In 1885 the Chinese Immigration Act  imposed a $50 Head Tax on  each Chinese entering Canada.  It was a daunting amount of money, but the Chinese kept coming.  The Act was amended again and again, raising the tax. But the Chinese kept coming.  In 1904 the Head Tax was raised to $500 - the price of a modest home in B.C., but the Chinese keep coming. Finally the Canadian government passed the Chinese Immigration Act of 1923, which got rid of the Head Tax but also neatly excluded most Chinese from entering the Dominion.

There was already a large Chinese population in Vancouver and they could not legally be driven out.  Their rights however, were limited.
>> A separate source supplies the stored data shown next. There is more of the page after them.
-- ==== Sys2Proof/Machine/Copy.lean ====
section
/-! DEFINITION. Machine/Copy.lean: CPY (R196–R201), NSEND and NPOST (R202–R204), the checks of R305, R306 and R310, and
the steps of the copy and network engines (R286, R298). -/
namespace Sys2Proof.Machine

/-! ### Checks at issue (R305, R306, R310) -/

/-- The first check that fails. -/
abbrev Chk := Option (Cause × Word)

def firstOf (l : List Chk) : Chk := l.findSome? id
def checkIf (b : Bool) (c : Cause) (a : Word) : Chk := if b then some (c, a) else none

/-- A record's address: check 1. -/
def recCheck (s : State) (w : Nat) (a : Word) : Chk :=
  if a.toNat % 32 ≠ 0 then some (.malign, a)
  else if spaceOf a ≠ .team then some (.prot, a)
  else
    match s.teamOf w with
    | none => some (.spbound, a)
    | some t => checkIf (decide (t.spSize < spaceOff a + 32)) .spbound a

/-- An arrival word's address: check 1; s0 names none. -/
def awCheck (s : State) (w : Nat) (r : SReg) (a : Word) : Chk :=
  if r = 0 then none
  else
    match awResolve s w a with
    | .fault c => some (c, a)
    | _ => none

/-- The record at a checked address. -/
def readRec (s : State) (w : Nat) (a : Word) : BufRec := BufRec.ofNat (s.readLoc w (.share (bankOf w) (spaceOff a)) 32)

/-- Check 2 of a record. -/
def BufRec.check2 (r : BufRec) (a : Word) : Chk :=
  firstOf [
    checkIf (decide (r.fmt < 16) && !r.q4 &&
      (r.base.toNat % r.size != 0 || r.stride1 % r.size != 0 || r.stride2 % r.size != 0)) .malign a,
    checkIf (r.reserved != 0 || r.bounds == 3 || decide (16 ≤ r.fmt) ||
      (r.bounds == 2 && (r.extent == 0 || (!r.q4 && r.extent % r.size != 0)))) .bufbound a]

/-- The dense rule of R195 broken. -/
def BufRec.sparse (r : BufRec) : Bool :=
  r.q4 && (r.stride1 != 0 || r.stride2 != 0 || r.count % 32 != 0 || decide (r.extent < r.dense))

/-- Check 3 of two records. -/
def pairBad (kind : XferKind) (d r : BufRec) : Bool :=
  d.count != r.count || (kind == .copy && d.fmt != r.fmt)
    || (kind == .convert && d.fmt != r.fmt && (d.fmt == 0x0F || r.fmt == 0x0F)) || d.sparse || r.sparse

/-- Spaces that R197 forbids. -/
def Space.noSource : Space → Bool
  | .wbuf | .abuf | .system => true
  | _ => false
def Space.noDest : Space → Bool
  | .cbuf | .system => true
  | _ => false

/-- An element of the record lies on a CONF page. -/
def confTouch (s : State) (w : Nat) (r : BufRec) : Bool :=
  spaceOf r.base == .tenant && r.addrs.any fun a =>
    match translate s (clusterOf (coreOf w)) (s.vfOf w) a with | .leaf l => l.conf | _ => false
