open Sys2Proof Sys2Proof.Machine in
/-- R247, R250, R253, R254: a check that fails rerolls its instance: REROLLS, MGN_LOG and the governor's count; an injection
without PERS clears EN. A check that passes releases the instance. A late sample begins the check of an instance that a slot
has issued, is to issue, or that stands at the draining edge.
R248: the rerolls of an instance are counted together, from one stage to the next.
R311, R312: past LIMIT the instance escalates and is executed once at step 0; passed, the supply moves back to STEP, or the
run quarantines the core and the supply stays; failed, the core falls due for quarantine.
R251, R252: the governor's raise, the end of an event window, the end of a settling.
R313, R315: quarantine stops the core at step 0, with its cause and cycle in the log; a check that fails there raises MACHINE
and rolls the launch back. What a slot issued before a trap, or for lanes that have left it, stays in the commit gate (log 54).
R313, R314: each of its teams is moved to the first bank in the order of the search that may take it, with a QUAR record; if
there is none, its waves are parked with TIMING.
How an instance under check waits, and where it stands, is the model's choice (log 33). -/
def Obligations.MarginEscalatesAndQuarantines : Prop :=
  ((∀ (s : State) (c : Nat) (k : Check), UnderCheck s c k →
    let m := s.margin c
    (k.phase = .failing → ∀ i, failsCheck c k i →
      (k.rerolls < m.limit → ∃ t M, exec i s = .next t ∧ t = { s with cores := t.cores } ∧ RerolledTo s m k M ∧
        marginTo s t c M k
          (some { k with rerolls := k.rerolls + 1, inj := k.inj && k.pers, armed := k.armed && k.pers, fired := true })) ∧
      (m.limit ≤ k.rerolls → ∃ t L q, exec i s = .next t ∧ t = { s with cores := t.cores } ∧ loggedAs L k.pc k.stage k.inj ∧
        (m.qdue = 0 ∧ runEnded m s.cycle → q.toNat % 256 = 1) ∧
        (¬ (m.qdue = 0 ∧ runEnded m s.cycle) → q.toNat % 256 = Nat.min (m.qinfo.toNat % 256 + 1) 255) ∧ q.toNat / 256 = m.qinfo.toNat / 256 ∧
        marginTo s t c { m with
          escal := m.escal + 1, log := L, logAt := none, escAt := some s.cycle, seen := s.cycle, inj := injAfter m k, qinfo := q
          state := 1, step := if m.gov then m.step - m.raise else m.step } k (some { k with phase := .step0 }))) ∧
    (k.phase = .failing → k.inj = false →
      ∃ t, exec (.shadowCheck k.wave k.x (BitVec.ofNat 4 k.stage) false) s = .next t ∧
        t = { s with waves := t.waves, cores := t.cores } ∧ (∀ w, w ≠ k.wave → t.wave w = s.wave w) ∧
        marginTo s t c m k (some { k with phase := .passed }) ∧
        t.wave k.wave = if k.again then s.wave k.wave else xvHeld (s.wave k.wave) k.x k.stage false) ∧
    ((∀ d ∈ (s.core c).checks, d.phase = .passed0 → s.gone d = false) → k.phase = .step0 →
      (∀ d ∈ (s.core c).checks, d.phase = .step0 → d = k) → ∀ late,
      (m.cur ≠ 0 → exec (.step0Reexecute c late) s = .next s) ∧
      (m.cur = 0 → (late = true ∨ k.inj = true) → ∃ t, exec (.step0Reexecute c late) s = .next t ∧
        t = { s with cores := t.cores } ∧ ∃ M, WindowsNoted m M s.cycle ∧
          marginTo s t c { M with qdue := 1 } k (some { k with phase := .failed0 })) ∧
      (m.cur = 0 → late = false → k.inj = false → k.again = true → ∃ t, exec (.step0Reexecute c late) s = .next t ∧
        t = { s with cores := t.cores } ∧ marginTo s t c m k (some { k with phase := .passed0 })) ∧
      (m.cur = 0 → late = false → k.inj = false → k.again = false → ∃ t, exec (.step0Reexecute c late) s = .next t ∧
        t = { s with waves := t.waves, cores := t.cores } ∧ (∀ w, w ≠ k.wave → t.wave w = s.wave w) ∧
        t.wave k.wave = xvHeld (s.wave k.wave) k.x k.stage false ∧ ∃ M stage, CompletedAtStep0 m M s.cycle ∧
          (if k.stage = 6 then stage = 6 else inFlightAt s k.wave k.x stage k.pc ∧ stage ∈ [4, 5, 7] ∧
            ∀ n < stage, ¬ inFlightAt s k.wave k.x n k.pc) ∧
          marginTo s t c M k (some { k with stage := stage, inj := false, armed := false, words := [], phase := .passed })))) ∧
  (∀ (s : State) (w : Nat) (x : SlotId), s.quarantined (coreOf w) = false → (s.margin (coreOf w)).win < 16 →
    let c := coreOf w
    let m := s.margin c
    let begun (k : Check) (n : Nat) (l : List W32) : Check :=
      { k with rerolls := n + 1, inj := false, pers := false, fired := true, armed := false, words := l, phase := .failing }
    (∀ (n en : Nat) (l : List W32), n < m.limit → hadBefore s w x n en l →
      (∀ (stage : Nat) (pc : Word) (k : Check), inFlightAt s w x stage pc →
        begun k n [] = k → k.wave = w → k.x = x → k.stage = stage → k.pc = pc → k.again = false → k.entered = en →
        ∃ t M, exec (.shadowCheck w x (BitVec.ofNat 4 stage) true) s = .next t ∧ t = { s with waves := t.waves, cores := t.cores } ∧
          (∀ v, v ≠ w → t.wave v = s.wave v) ∧ t.wave w = xvHeld (s.wave w) x stage true ∧ RerolledTo s m k M ∧
          marginTo s t c M k (some k)) ∧
      (∀ (stage i : Nat) (e : StageEntry) (k : Check), (∀ pc, ¬ inFlightAt s w x stage pc) → stage < 16 → stage ≠ 6 →
        s.stages[i]? = some { core := c, stage := stage, pc := (s.stages[i]?.map (·.pc)).getD 0 } →
        (∀ j f, j < i → s.stages[j]? = some f → ¬ (f.core = c ∧ f.stage = stage)) → s.stages.head? = some e →
        m.inj.getLsbD 17 = false →
        begun k n (if l = [] then s.wordsAt w e.pc else l) = k → k.wave = w → k.x = x → k.stage = stage → k.pc = e.pc →
        k.again = true → k.entered = Nat.max en (i + 1) →
        ∃ t M, exec (.shadowCheck w x (BitVec.ofNat 4 stage) true) s = .next t ∧ t = { s with cores := t.cores } ∧
          RerolledTo s m k M ∧ marginTo s t c M k (some k))) ∧
    (∀ (n : Nat) (o : MatrixOp) (l : List MatrixOp) (k : Check), n < m.limit → rowHadBefore s w n → (s.core c).queue = o :: l →
      o.wave = w → o.done < o.rows → o.failed = false → m.inj.getLsbD 17 = false →
      begun k n [] = k → k.wave = w → k.x = x → k.stage = 6 → k.pc = o.pc → k.again = false → k.entered = 1 →
      ∃ t M, exec (.shadowCheck w x 6 true) s = .next t ∧ t = { s with cores := t.cores } ∧ RerolledTo s m k M ∧
        marginTo s t c M k (some k))) ∧
  (∀ (s : State) (c : Nat),
    let m := s.margin c
    (m.raiseDue = true → ∃ t, exec (.governorRaise c) s = .next t ∧
      let n := { m with errs := [], raiseDue := false }
      marginAlone s t c (if ∃ e, m.ctlAt = some e ∧ m.raiseAt = some e then n
        else movedBack { n with step := m.step - m.raise })) ∧
    (m.raiseDue = false → exec (.governorRaise c) s = .next s) ∧
    (∃ t M, exec (.eventWindowExpiry c) s = .next t ∧ marginAlone s t c M ∧ WindowsNoted m M s.cycle) ∧
    (m.state = 1 → ∃ t, exec (.marginSettleComplete c) s = .next t ∧
      marginAlone s t c { m with
        state := 0
        cur := if m.qdue ≠ 0 ∨ (∃ k ∈ (s.core c).checks, k.phase = .step0 ∨ k.phase = .failed0 ∨ k.phase = .passed0) then 0 else m.step }) ∧
    (m.state ≠ 1 → exec (.marginSettleComplete c) s = .next s))) ∧
  ((∀ (s : State) (c : Nat), (s.margin c).qdue ≠ 0 → s.noCapsules (2 * c) → s.noCapsules (2 * c + 1) →
    let m := s.margin c
    ∃ t, exec (.quarantine c) s = .next t ∧ t = { s with waves := t.waves, cores := t.cores } ∧
      (∀ d, d ≠ c → t.core d = s.core d) ∧
      t.core c = { s.core c with checks := [], margin := t.margin c, queue := (t.core c).queue } ∧
      t.margin c = { m with state := 2, cur := 0, qdue := 0, handled := [], qinfo := (t.margin c).qinfo } ∧
      (t.margin c).qinfo.toNat / 2 ^ 32 = s.cycle % 2 ^ 32 ∧
      (∀ n, n < 32 → (t.margin c).qinfo.getLsbD n =
        if n = 8 ∧ m.qdue = 1 ∨ n = 9 ∧ m.qdue ≠ 1 then true else m.qinfo.getLsbD n) ∧
      ((∀ k ∈ (s.core c).checks, k.stage ≠ 6 ∨ k.phase ≠ .failed0) → (t.core c).queue = (s.core c).queue) ∧
      ((∀ k ∈ (s.core c).checks, k.phase = .failed0 → k.again = true ∨ (k.stage ≠ 5 ∧ k.stage ≠ 7)) → ∀ w, t.wave w = s.wave w) ∧
      (∀ k g, (s.core c).checks = [k] → k.phase = .failed0 → k.again = false → k.stage = 5 ∨ k.stage = 7 →
        (∀ q l r, (s.wave k.wave).pend ≠ .load k.x q l r) → gateOf s k.wave k.x = some g →
        let own := g.hand = (s.wave k.wave).handler ∧ g.mask = ((s.wave k.wave).slot k.x).mask
        (¬ own → t.wave k.wave = s.wave k.wave) ∧ (own → t.wave k.wave = { (s.wave k.wave).setSlot k.x { (s.wave k.wave).slot k.x with pc := g.pc, chain := none } with
          gates := (s.wave k.wave).gates.filter fun g => !(g.x == k.x) }))) ∧
  (∀ (s : State) (w : Nat) (x : SlotId) (stage : BitVec 4), s.quarantined (coreOf w) = true →
    exec (.shadowCheck w x stage false) s = .next s ∧
    (∀ pc p, (s.wave w).pend = .xv x pc p → (s.wave w).resident = true →
      exec (.shadowCheck w x 4 true) s =
        .next ((takeTrap (s.setWave w { s.wave w with pend := .none }) w x (instrTrap .machine 0 pc)).rollbackOf w)) ∧
    (∀ o l, (s.core (coreOf w)).queue = o :: l → o.wave = w → o.done < o.rows → (s.wave w).resident = false →
      exec (.shadowCheck w x 6 true) s = .next (s.rollback o.launch false))) ∧
  (∀ (s : State) (c b : Nat) (T : Team), ToBeMoved s c b T →
    (∀ n b' : Nat, (targetOrder c)[n]? = some b' → takesTeam s b T b' → (∀ j e : Nat, j < n → (targetOrder c)[j]? = some e → ¬ takesTeam s b T e) →
      ∃ t, exec (.quarantineMove c) s = .next t ∧ (t.bank b).team = none ∧
        (t.bank b').team = some { T with setBanks := T.setBanks.map fun e => if e = b then b' else e } ∧
        (∀ q, q < T.footprint → shareByte t b' q = shareByte s b q) ∧
        (∀ i r j, i < 8 → (t.wave (8 * b' + i)).v r j = (s.wave (8 * b + i)).v r j) ∧
        (∀ i r, i < 8 → (t.wave (8 * b' + i)).s r = (s.wave (8 * b + i)).s r) ∧ (∀ a, t.byte a = s.byte a) ∧
        ∀ i, i < 8 → (s.wave (8 * b + i)).resident = true → (∀ j, j < i → (s.wave (8 * b + j)).resident = false) →
          ({ wave := 8 * b' + i, ticket := 0, cause := 0x61, nested := false, eng := false } : RingRec) ∈
            (t.part (s.vfPart T.vf)).ringWait) ∧
    ((∀ b' ∈ targetOrder c, ¬ takesTeam s b T b') →
      ∃ t, exec (.quarantineMove c) s = .next t ∧ b ∈ (t.margin c).handled ∧ (∀ a, t.byte a = s.byte a) ∧
        ∀ i, i < 8 → (s.wave (8 * b + i)).resident = true →
          let w := 8 * b + i
          ({ wave := w, ticket := 0, cause := 0x60, nested := (s.wave w).handler, eng := false } : RingRec) ∈
            (t.part (s.vfPart T.vf)).ringWait ∧
          ((s.wave w).service = none → (s.wave w).handler = true →
            t.wave w = { s.wave w with service := some ⟨false, true⟩ }) ∧
          ((s.wave w).service = none → (s.wave w).handler = false → (t.wave w).service = some ⟨false, true⟩ ∧
            TrapWritten (t.wave w).trap (instrTrap .timing 0 (resumption s w (if (s.wave w).slotA.live then .a else .b)))
              (s.inChain w (if (s.wave w).slotA.live then .b else .a)) ∧
            (t.wave w).trap.tnext = resumption s w (if (s.wave w).slotA.live then .a else .b)))))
They could not vote  and in order to protect the enclaves of White privilege, many property owners registered provisos on their real estate holdings, such as "This property may not be transferred to a Chinese."  Most such racist insertions have been quietly expunged from the legal record, but when I was selling homes in the 1990s I encountered two surviving examples on properties listed in  Dunbar. 

Today the sprawling city is abuzz with an entirely different real estate "problem". Daily it is alleged that wealthy Chinese immigrants from "Mainland China" are the principle cause of escalating real estate prices. The ankle-biters have been demanding that governments (plural) intervene, using all the heavy-handed measures available to the state, and crush this wave of  "unfair" competition for choice properties.  Worse, the Federal Liberals, the Provincial Liberals, and the Vancouver (whatever the hell they are) have fallen into lock-step on the  fabricated issue, convinced there are votes in squeezing more juice out of wealthy Chinese immigrants.  Vancouver's pale mayor will take the lead by imposing a municipal  Head Tax on the hated owners of condos who choose to turn the heat down low, and live somewhere else than Gold Mountain for most of the calendar year.  It's truly amazing what prissy Canadians find to bitch about these days.  

Some recent headlines:
Canada Revenue Agency launches Vancouver housing probe (Globe and Mail) July 14

CRA launches Vancouver housing probe - Globe and Mail July 14, 2016
    


Leak reveals secret tax crackdown on foreign-money real estate deals in Vancouver (South China Morning Post, July 14


Both articles referenced a "Confidential" briefing package that a CRA whistleblower distributed widely to the news media, and which is dated June 2, 2016.  The 34 page document is in the form of  Power Point screenshots and it was produced by someone working inside the the secretive Pacific Region headquarters of Canada Revue Agency.  The leaker is not at all opposed to government agents spying on Chinese immigrant families. On the contrary, he or she is incensed  by what they term "a lack of enforcement".  The goal was to embarrass the employer, the Canada Revenue Agency. Several newspapers published pages, but I decided to download the entire document from the cloud, and read it.  To save you the trouble, I am sharing the most interesting pages here:

Real Estate Webinar - CRA Pacific Region, June 2, 2016


Canada Revenue Agency - leaked document - Vancouver housing investigation


CRA PACIFIC REGION - assessing Vancouver  real estate prices


CRA Vancouver office - confidential - Leaked briefing notes


Tax Spies in Vancouver - CRA TASK FORCE on Chinese Property Buyers

There are no government employee names or contact information provided, but the leaker told a Hong Kong based newspaper, the SOUTH CHINA MORNING POST, that the briefing package was distributed by Mal Gill,  who is identified as the Canada Revenue Agency "Pacific Region Business Intelligence Director.  I guess that makes Gill our "Tax Spy - Chief".The paper contacted the Spy Chief, but he blandly referred them to a CRA Communications Director. 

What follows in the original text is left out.